Birth, every human birth, is an occasion for local wonder. In Jesus’ birth the wonder is extrapolated across the screen of all creation and all history as a God-birth. “The Word became flesh and dwelt among us”—moved into the neighborhood, so to speak. And for thirty years or so, men and women saw God in speech and action in the entirely human person of Jesus as he was subject, along with them, to the common historical conditions of, as Charles Williams once put it, “Jewish religion, Roman order, and Greek intellect.” These were not credulous people and it was not easy for them to believe, but they did. That God was made incarnate as a human baby is still not easy to believe, but people continue to do so. Many, even those who don’t “believe,” find themselves happy to participate in the giving and receiving, singing and celebrating of those who do.
Incarnation, in-flesh-ment, God in human form in Jesus entering our history: this is what started Christmas. This is what keeps Christmas going.

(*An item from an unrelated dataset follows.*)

-- ==== Sys2Proof/Machine/Dispatch.lean ====
section
/-! DEFINITION. The dispatch of a command to its meaning: one arm for each row of the table. -/
namespace Sys2Proof.Machine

Christmas, and the Incarnation that it celebrates, has its foundation in creation. The Genesis stories of creation begin with “heaven and earth,” but that turns out to be merely a warm-up exercise for the main event, the creation of human life, man and woman designated as the “image of God.” Man and woman are alive with the very breath (“spirit”) of God. If we want to look at creation full, creation at its highest, we look at a person—a man, a woman, a child. There are those who prefer to gaze on the beauty of a bouquet of flowers rather than care for a squabbling baby, or to spend a day on the beach rather than rub shoulders with uncongenial neighbors in a cold church—creation without the inconvenience of persons. This may be understandable, but it is also decidedly not creation in the terms that have been revealed to us in Genesis and in the person of Jesus.
All this arrives as most welcome good news in the birth of Jesus: here we have creation as God’s gift of life, creation furnishing all the conditions necessary for life—our lives. Good news, truly, what the Greeks named a kerygma, a public proclamation that becomes a historical event. The birth of Jesus is the kerygmatic focus for receiving, entering into, and participating in creation, for living the creation and not just using it or taking it for granted.
In the first chapter of St. John’s Gospel, his re-writing of Genesis, we read, “the Word became flesh and dwelt among us.” St. Matthew and St. Luke begin their Gospel stories with detailed accounts of Jesus’ birth. St. Paul in his letter to the Colossians, the first written reference to Jesus’ birth, calls Jesus the “first-born of all creation.”
Creation is God’s work, not ours. We accept and enter into and submit to what God does—what God made and makes. We are not spectators of creation but participants in it. We are participants first of all by simply being born, but then we realize that our births all take place in the defining context of Jesus’ birth. The Christian life is the practice of living in what God has done and is doing. We want to know the origins of things so that we can live out of our origins. We don’t want our lives to be tacked on to something peripheral. We want to live origin-ally, not derivatively.
So we begin with Jesus. Jesus is the revelation of the God who created heaven and earth; he is also the revelation of the God who is with us, Immanuel. The original Genesis creation, the stories of Israel, the lamentations of the prophets, the singing of the psalms—all of these make sense in light of that one birth that we celebrate at Christmas. The theologian Karl Barth goes into immense detail (he wrote four fat volumes on it) to make this single point: “We have established that from every angle Jesus Christ is the key to the secret of creation.”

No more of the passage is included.